No weirder than this: He winds up at Michigan and one day, as a freshman, he turns to Mills and says: “How are we ever gonna get back to where we were as seniors in high school? We only have three years here. . . . Terry, the only way is the national championship. We got to win that thing before we finish.”
A dream deferred? Last April, on a drizzly night in Seattle, the whole world watched as Mills hit an overtime basket to pull U-M within one point of Seton Hall. Then, with three seconds left, Robinson stood at the free-throw line, his heart thumping but his hands steady. . . .
He did it. Champions! Moments later, Rumeal was in the arms of his old roommate, hugging in a way only the two of them could understand.
You can argue that Mills and Robinson succeeded despite Proposition 48, or because of it. Both admit the year off and the adjustment process was invaluable to their success in college. But the criticism and the bubble-like existence also made life hard and ridiculous. “Even now, if I pass a class, they say ‘Well how hard a class was that?’ ” Mills said. “They think I’m taking bowling or something.”
No bowling. No basket weaving. The two have succeeded — and, it is worth noting, with nary a whisper of trouble or off-court controversy. Mills is just one semester shy of his degree in sports management and communication. Robinson will earn his diploma on time; he will wear the cap and gown this spring.
Maybe the lesson is that all freshmen should be made ineligible, given a year to adjust. But this lesson is also obvious: You cannot always measure potential with a No. 2 pencil. The people in Princeton who make up the tests may themselves need a course in human environment.
Robinson says it best: “In the neighborhood where I grew up, sports was stressed more than academics. They kept telling me ‘Make yourself better; play more basketball.’ So I did. When they said ‘Go home and read for an hour,’ I said, ‘Yeah, right.’ Nobody else did that.

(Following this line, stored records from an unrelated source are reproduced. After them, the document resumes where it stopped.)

-- ==== Sys2Proof/Tests/Slice0.lean ====
section
/-!
SUPPORT. The model's own tests: the decoder on words written out from the spec's encodings, the
well-formedness checks on ill-formed terms, vectors of 95_test_vectors.md one command at a time, and
for each obligation with hypotheses a state and operands that meet them. Every expected value is the
spec's.
-/

namespace Sys2Proof.Tests

open Sys2Proof Sys2Proof.Machine

/-! ### Helpers -/

/-- The response word an answer leaves, if it leaves one. -/
def responseOf : Answer → Option Word
  | .next t => t.rsp
  | _ => none

/-- The state an answer leaves; the reset state if it leaves none. -/
def stateOf : Answer → State
  | .next t => t
  | _ => State.reset

/-- The responses the host has taken in a run of commands, in order. -/
def responses (ws : List Word) (s : State) : List Word := (stateOf (runCommands ws s)).taken.reverse

/-- Positions and latches of the chain. -/
def stepping (s : State) : List (Letter × Bool) := s.enigmaSnapshot

/-- Rotors I, II, III at given positions and latches, reflector B, as section 3 of the vectors. -/
def keyed (p0 p1 p2 : Letter) (l0 l1 l2 : Bool) : State :=
  { State.reset with
    slots := [⟨true, 0, p0, l0⟩, ⟨true, 1, p1, l1⟩, ⟨true, 2, p2, l2⟩], refl := ⟨true, 1⟩ }

/-- The same with one character in the logs, the pair A, B on the plugboard, and the host ready. -/
def used : State :=
  { keyed 0 0 0 false false false with
    loglen := 1, logPT := [(0, 0x41)], logCT := [(0, 0x4D)],
    plug := (emptyPlug.set 0 1).set 1 0 }

/-- After reset with logs of one byte each, and one byte in them. -/
def full : State :=
  { State.resetFor { Config.default with logDepth := 1 } with
    loglen := 1, logPT := [(0, 0x41)], logCT := [(0, 0x4D)] }

/-- A response in flight with one edge of latency to go; the host is ready at the two next edges. -/
def inFlight : State :=
  { State.reset with rsp := some 0, wait := 1, pins := [PortIn.ready, PortIn.ready] }

/-! ### Well-formedness: an ill-formed term for each check -/

theorem test_default_config : Config.default.wf = true := default_wf

theorem test_too_many_rotors : { Config.default with nrot := 17 }.wf = false := by decide
theorem test_most_rotors : { Config.default with nrot := 16 }.wf = true := by decide
theorem test_wiring_not_a_bijection :
    { Config.default with rotors := defaultRotors.set 7 ⟨"X", Vector.replicate 26 0, []⟩ }.wf
      = false := by decide
theorem test_reflector_not_an_involution :
    { Config.default with
      reflectors := defaultReflectors.set 2 ⟨"X", (defaultRotors[0]).wiring⟩ }.wf = false := by
  decide
theorem test_wheel_of_size_zero :
    { Config.default with wheelSizes := defaultWheelSizes.set 4 0 }.wf = false := by decide
theorem test_one_symbol_at_two_codes :
    { Config.default with baudot := defaultBaudot.set 1 (some 0x41) }.wf = false := by decide
theorem test_table_of_31_entries :
    { Config.default with baudot := defaultBaudot.set 27 (some 0x31) }.wf = false := by decide
theorem test_log_depth_zero : { Config.default with logDepth := 0 }.wf = false := by decide
theorem test_log_depth_too_large :
    { Config.default with logDepth := 65536 }.wf = false := by decide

“But that’s why it’s wrong to judge someone based on his high school experience. Once you get to college everybody’s studying. It makes you study more — you have to jump or you get left behind. If back in my old neighborhood, one friend said ‘I’m going to study’ and another friend said
‘I’m going to study’ then I’d probably have said ‘Well, I’m studying also.’ But where I came from, everybody said ‘I’m playing basketball.’ That’s the only real difference between there and here.”
They ought to print that paragraph on every loose-leaf notebook in America.
So “The Prop 48 Kids” have shed the label; they take the court today as seniors, co-captains, students, men.
“Do I feel educated?” Robinson said. “Yes. I do. I feel like I can do anything now.”
Mills nodded. “But my story won’t be complete without that diploma.” When asked whether he were the type to hang the sheepskin on his wall, the guy they once called “stupid” had to laugh. “Me? I’m liable to carry it around in my pocket!”
So be it. A brain that is challenged and a pocket full of dreams. Isn’t that what college is supposed to be about?